### ASSIGNMENT
Line by line, reproduce exactly the beginning of the listing below, ending with the line that contains "exact Laws.OpcodeRow.stxZpy b1" and adding nothing.

### PROVIDED ENTRIES
-- ==== Sys2Proof/Laws/Decode.lean ====
section
/-! SUPPORT. The opcode table from the side of the instructions: every instruction has its row, and what the
decoder makes of a row. -/

namespace Sys2Proof

/-- Every instruction has its row (R119, R120). -/
theorem opcodeRow (i : Instr) : Laws.OpcodeRow.Statement i := by
  cases i with
  | ldaImm v => exact Laws.OpcodeRow.ldaImm v
  | ldaZp b1 => exact Laws.OpcodeRow.ldaZp b1
  | ldaZpx b1 => exact Laws.OpcodeRow.ldaZpx b1
  | ldaAbs addr => exact Laws.OpcodeRow.ldaAbs addr
  | ldaAbsx addr => exact Laws.OpcodeRow.ldaAbsx addr
  | ldaAbsy addr => exact Laws.OpcodeRow.ldaAbsy addr
  | ldaIzx b1 => exact Laws.OpcodeRow.ldaIzx b1
  | ldaIzy b1 => exact Laws.OpcodeRow.ldaIzy b1
  | ldxImm v => exact Laws.OpcodeRow.ldxImm v
  | ldxZp b1 => exact Laws.OpcodeRow.ldxZp b1
  | ldxZpy b1 => exact Laws.OpcodeRow.ldxZpy b1
  | ldxAbs addr => exact Laws.OpcodeRow.ldxAbs addr
  | ldxAbsy addr => exact Laws.OpcodeRow.ldxAbsy addr
  | ldyImm v => exact Laws.OpcodeRow.ldyImm v
  | ldyZp b1 => exact Laws.OpcodeRow.ldyZp b1
  | ldyZpx b1 => exact Laws.OpcodeRow.ldyZpx b1
  | ldyAbs addr => exact Laws.OpcodeRow.ldyAbs addr
  | ldyAbsx addr => exact Laws.OpcodeRow.ldyAbsx addr
  | staZp b1 => exact Laws.OpcodeRow.staZp b1
  | staZpx b1 => exact Laws.OpcodeRow.staZpx b1
  | staAbs addr => exact Laws.OpcodeRow.staAbs addr
  | staAbsx addr => exact Laws.OpcodeRow.staAbsx addr
  | staAbsy addr => exact Laws.OpcodeRow.staAbsy addr
  | staIzx b1 => exact Laws.OpcodeRow.staIzx b1
  | staIzy b1 => exact Laws.OpcodeRow.staIzy b1
  | stxZp b1 => exact Laws.OpcodeRow.stxZp b1
  | stxZpy b1 => exact Laws.OpcodeRow.stxZpy b1
  | stxAbs addr => exact Laws.OpcodeRow.stxAbs addr
  | styZp b1 => exact Laws.OpcodeRow.styZp b1
  | styZpx b1 => exact Laws.OpcodeRow.styZpx b1
  | styAbs addr => exact Laws.OpcodeRow.styAbs addr
  | tax => exact Laws.OpcodeRow.tax
  | tay => exact Laws.OpcodeRow.tay
  | txa => exact Laws.OpcodeRow.txa
  | tya => exact Laws.OpcodeRow.tya
  | tsx => exact Laws.OpcodeRow.tsx
  | txs => exact Laws.OpcodeRow.txs
  | adcImm v => exact Laws.OpcodeRow.adcImm v
  | adcZp b1 => exact Laws.OpcodeRow.adcZp b1
  | adcZpx b1 => exact Laws.OpcodeRow.adcZpx b1
  | adcAbs addr => exact Laws.OpcodeRow.adcAbs addr
  | adcAbsx addr => exact Laws.OpcodeRow.adcAbsx addr
  | adcAbsy addr => exact Laws.OpcodeRow.adcAbsy addr
  | adcIzx b1 => exact Laws.OpcodeRow.adcIzx b1
  | adcIzy b1 => exact Laws.OpcodeRow.adcIzy b1
  | sbcImm v => exact Laws.OpcodeRow.sbcImm v
  | sbcZp b1 => exact Laws.OpcodeRow.sbcZp b1
  | sbcZpx b1 => exact Laws.OpcodeRow.sbcZpx b1
  | sbcAbs addr => exact Laws.OpcodeRow.sbcAbs addr
  | sbcAbsx addr => exact Laws.OpcodeRow.sbcAbsx addr
  | sbcAbsy addr => exact Laws.OpcodeRow.sbcAbsy addr
  | sbcIzx b1 => exact Laws.OpcodeRow.sbcIzx b1
  | sbcIzy b1 => exact Laws.OpcodeRow.sbcIzy b1
  | andImm v => exact Laws.OpcodeRow.andImm v
  | andZp b1 => exact Laws.OpcodeRow.andZp b1
  | andZpx b1 => exact Laws.OpcodeRow.andZpx b1
  | andAbs addr => exact Laws.OpcodeRow.andAbs addr
  | andAbsx addr => exact Laws.OpcodeRow.andAbsx addr
  | andAbsy addr => exact Laws.OpcodeRow.andAbsy addr
  | andIzx b1 => exact Laws.OpcodeRow.andIzx b1
  | andIzy b1 => exact Laws.OpcodeRow.andIzy b1
  | oraImm v => exact Laws.OpcodeRow.oraImm v
  | oraZp b1 => exact Laws.OpcodeRow.oraZp b1
  | oraZpx b1 => exact Laws.OpcodeRow.oraZpx b1
  | oraAbs addr => exact Laws.OpcodeRow.oraAbs addr
  | oraAbsx addr => exact Laws.OpcodeRow.oraAbsx addr
  | oraAbsy addr => exact Laws.OpcodeRow.oraAbsy addr
  | oraIzx b1 => exact Laws.OpcodeRow.oraIzx b1
  | oraIzy b1 => exact Laws.OpcodeRow.oraIzy b1
  | eorImm v => exact Laws.OpcodeRow.eorImm v
  | eorZp b1 => exact Laws.OpcodeRow.eorZp b1
  | eorZpx b1 => exact Laws.OpcodeRow.eorZpx b1
  | eorAbs addr => exact Laws.OpcodeRow.eorAbs addr
  | eorAbsx addr => exact Laws.OpcodeRow.eorAbsx addr
  | eorAbsy addr => exact Laws.OpcodeRow.eorAbsy addr
  | eorIzx b1 => exact Laws.OpcodeRow.eorIzx b1
  | eorIzy b1 => exact Laws.OpcodeRow.eorIzy b1
  | cmpImm v => exact Laws.OpcodeRow.cmpImm v
  | cmpZp b1 => exact Laws.OpcodeRow.cmpZp b1
  | cmpZpx b1 => exact Laws.OpcodeRow.cmpZpx b1
  | cmpAbs addr => exact Laws.OpcodeRow.cmpAbs addr
  | cmpAbsx addr => exact Laws.OpcodeRow.cmpAbsx addr
  | cmpAbsy addr => exact Laws.OpcodeRow.cmpAbsy addr
  | cmpIzx b1 => exact Laws.OpcodeRow.cmpIzx b1
  | cmpIzy b1 => exact Laws.OpcodeRow.cmpIzy b1
  | cpxImm v => exact Laws.OpcodeRow.cpxImm v
  | cpxZp b1 => exact Laws.OpcodeRow.cpxZp b1
  | cpxAbs addr => exact Laws.OpcodeRow.cpxAbs addr
  | cpyImm v => exact Laws.OpcodeRow.cpyImm v
  | cpyZp b1 => exact Laws.OpcodeRow.cpyZp b1
  | cpyAbs addr => exact Laws.OpcodeRow.cpyAbs addr
  | bitZp b1 => exact Laws.OpcodeRow.bitZp b1
  | bitAbs addr => exact Laws.OpcodeRow.bitAbs addr
  | incZp b1 => exact Laws.OpcodeRow.incZp b1
  | incZpx b1 => exact Laws.OpcodeRow.incZpx b1
  | incAbs addr => exact Laws.OpcodeRow.incAbs addr
  | incAbsx addr => exact Laws.OpcodeRow.incAbsx addr
  | decZp b1 => exact Laws.OpcodeRow.decZp b1
  | decZpx b1 => exact Laws.OpcodeRow.decZpx b1
  | decAbs addr => exact Laws.OpcodeRow.decAbs addr
  | decAbsx addr => exact Laws.OpcodeRow.decAbsx addr
  | inx => exact Laws.OpcodeRow.inx
  | iny => exact Laws.OpcodeRow.iny
  | dex => exact Laws.OpcodeRow.dex
  | dey => exact Laws.OpcodeRow.dey
  | aslAcc => exact Laws.OpcodeRow.aslAcc
  | aslZp b1 => exact Laws.OpcodeRow.aslZp b1
  | aslZpx b1 => exact Laws.OpcodeRow.aslZpx b1
  | aslAbs addr => exact Laws.OpcodeRow.aslAbs addr
  | aslAbsx addr => exact Laws.OpcodeRow.aslAbsx addr
  | lsrAcc => exact Laws.OpcodeRow.lsrAcc
  | lsrZp b1 => exact Laws.OpcodeRow.lsrZp b1
  | lsrZpx b1 => exact Laws.OpcodeRow.lsrZpx b1
  | lsrAbs addr => exact Laws.OpcodeRow.lsrAbs addr
  | lsrAbsx addr => exact Laws.OpcodeRow.lsrAbsx addr
  | rolAcc => exact Laws.OpcodeRow.rolAcc
  | rolZp b1 => exact Laws.OpcodeRow.rolZp b1
  | rolZpx b1 => exact Laws.OpcodeRow.rolZpx b1
  | rolAbs addr => exact Laws.OpcodeRow.rolAbs addr
  | rolAbsx addr => exact Laws.OpcodeRow.rolAbsx addr
  | rorAcc => exact Laws.OpcodeRow.rorAcc
  | rorZp b1 => exact Laws.OpcodeRow.rorZp b1
  | rorZpx b1 => exact Laws.OpcodeRow.rorZpx b1
  | rorAbs addr => exact Laws.OpcodeRow.rorAbs addr
  | rorAbsx addr => exact Laws.OpcodeRow.rorAbsx addr
  | jmpAbs addr => exact Laws.OpcodeRow.jmpAbs addr
  | jmpInd addr => exact Laws.OpcodeRow.jmpInd addr
  | jsr addr => exact Laws.OpcodeRow.jsr addr
  | rts => exact Laws.OpcodeRow.rts
  | bpl off => exact Laws.OpcodeRow.bpl off
  | bmi off => exact Laws.OpcodeRow.bmi off
  | bvc off => exact Laws.OpcodeRow.bvc off
  | bvs off => exact Laws.OpcodeRow.bvs off
  | bcc off => exact Laws.OpcodeRow.bcc off
  | bcs off => exact Laws.OpcodeRow.bcs off
  | bne off => exact Laws.OpcodeRow.bne off
  | beq off => exact Laws.OpcodeRow.beq off
  | pha => exact Laws.OpcodeRow.pha
  | pla => exact Laws.OpcodeRow.pla
  | php => exact Laws.OpcodeRow.php
  | plp => exact Laws.OpcodeRow.plp
  | clc => exact Laws.OpcodeRow.clc
  | sec => exact Laws.OpcodeRow.sec
  | cli => exact Laws.OpcodeRow.cli
  | sei => exact Laws.OpcodeRow.sei
  | cld => exact Laws.OpcodeRow.cld
  | sed => exact Laws.OpcodeRow.sed
  | clv => exact Laws.OpcodeRow.clv
  | nop => exact Laws.OpcodeRow.nop
  | brk => exact Laws.OpcodeRow.brk
  | rti => exact Laws.OpcodeRow.rti

/-- Decoding when the opcode byte has no row. -/
theorem decode_unknown {e : Bool} {opc : Byte} (h : lookup e opc = none) (rest : List Byte) :
    decode e (opc :: rest) = .error (.unknown opc) := by
  simp [decode, h]

/-- Decoding the operand bytes of a row. -/
theorem decode_row {e : Bool} {opc : Byte} {f : Form} {i : Instr} {tail : List Byte}
    (h : lookup e opc = some f) (hr : Laws.OpcodeRow.Reads f i tail) (rest : List Byte) :
    decode e (opc :: (tail ++ rest)) = .ok (i, rest) := by
  cases f with
  | f1 j => obtain ⟨rfl, rfl⟩ := hr; simp [decode, h]
  | f2 mk => obtain ⟨b1, rfl, rfl⟩ := hr; simp [decode, h]
  | f3 mk => obtain ⟨addr, rfl, rfl⟩ := hr; simp [decode, h]

/-- The row of an instruction in the profile that `EXT_MODES = e` selects (R122). -/
theorem lookup_opcode (e : Bool) (i : Instr) :
    ∃ f, lookup e i.opcode = (if i.isExt && !e then none else some f) ∧
      f.length = (encode i).length ∧ Laws.OpcodeRow.Reads f i i.operandBytes := by
  obtain ⟨f, ht, hf, hl, hr⟩ := opcodeRow i
  refine ⟨f, ?_, hl, hr⟩
  cases e
  · simpa using hf
  · simpa using ht

end Sys2Proof
end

### TASK RESULT
-- ==== Sys2Proof/Laws/Decode.lean ====
section
/-! SUPPORT. The opcode table from the side of the instructions: every instruction has its row, and what the
decoder makes of a row. -/

namespace Sys2Proof

/-- Every instruction has its row (R119, R120). -/
theorem opcodeRow (i : Instr) : Laws.OpcodeRow.Statement i := by
  cases i with
  | ldaImm v => exact Laws.OpcodeRow.ldaImm v
  | ldaZp b1 => exact Laws.OpcodeRow.ldaZp b1
  | ldaZpx b1 => exact Laws.OpcodeRow.ldaZpx b1
  | ldaAbs addr => exact Laws.OpcodeRow.ldaAbs addr
  | ldaAbsx addr => exact Laws.OpcodeRow.ldaAbsx addr
  | ldaAbsy addr => exact Laws.OpcodeRow.ldaAbsy addr
  | ldaIzx b1 => exact Laws.OpcodeRow.ldaIzx b1
  | ldaIzy b1 => exact Laws.OpcodeRow.ldaIzy b1
  | ldxImm v => exact Laws.OpcodeRow.ldxImm v
  | ldxZp b1 => exact Laws.OpcodeRow.ldxZp b1
  | ldxZpy b1 => exact Laws.OpcodeRow.ldxZpy b1
  | ldxAbs addr => exact Laws.OpcodeRow.ldxAbs addr
  | ldxAbsy addr => exact Laws.OpcodeRow.ldxAbsy addr
  | ldyImm v => exact Laws.OpcodeRow.ldyImm v
  | ldyZp b1 => exact Laws.OpcodeRow.ldyZp b1
  | ldyZpx b1 => exact Laws.OpcodeRow.ldyZpx b1
  | ldyAbs addr => exact Laws.OpcodeRow.ldyAbs addr
  | ldyAbsx addr => exact Laws.OpcodeRow.ldyAbsx addr
  | staZp b1 => exact Laws.OpcodeRow.staZp b1
  | staZpx b1 => exact Laws.OpcodeRow.staZpx b1
  | staAbs addr => exact Laws.OpcodeRow.staAbs addr
  | staAbsx addr => exact Laws.OpcodeRow.staAbsx addr
  | staAbsy addr => exact Laws.OpcodeRow.staAbsy addr
  | staIzx b1 => exact Laws.OpcodeRow.staIzx b1
  | staIzy b1 => exact Laws.OpcodeRow.staIzy b1
  | stxZp b1 => exact Laws.OpcodeRow.stxZp b1
  | stxZpy b1 => exact Laws.OpcodeRow.stxZpy b1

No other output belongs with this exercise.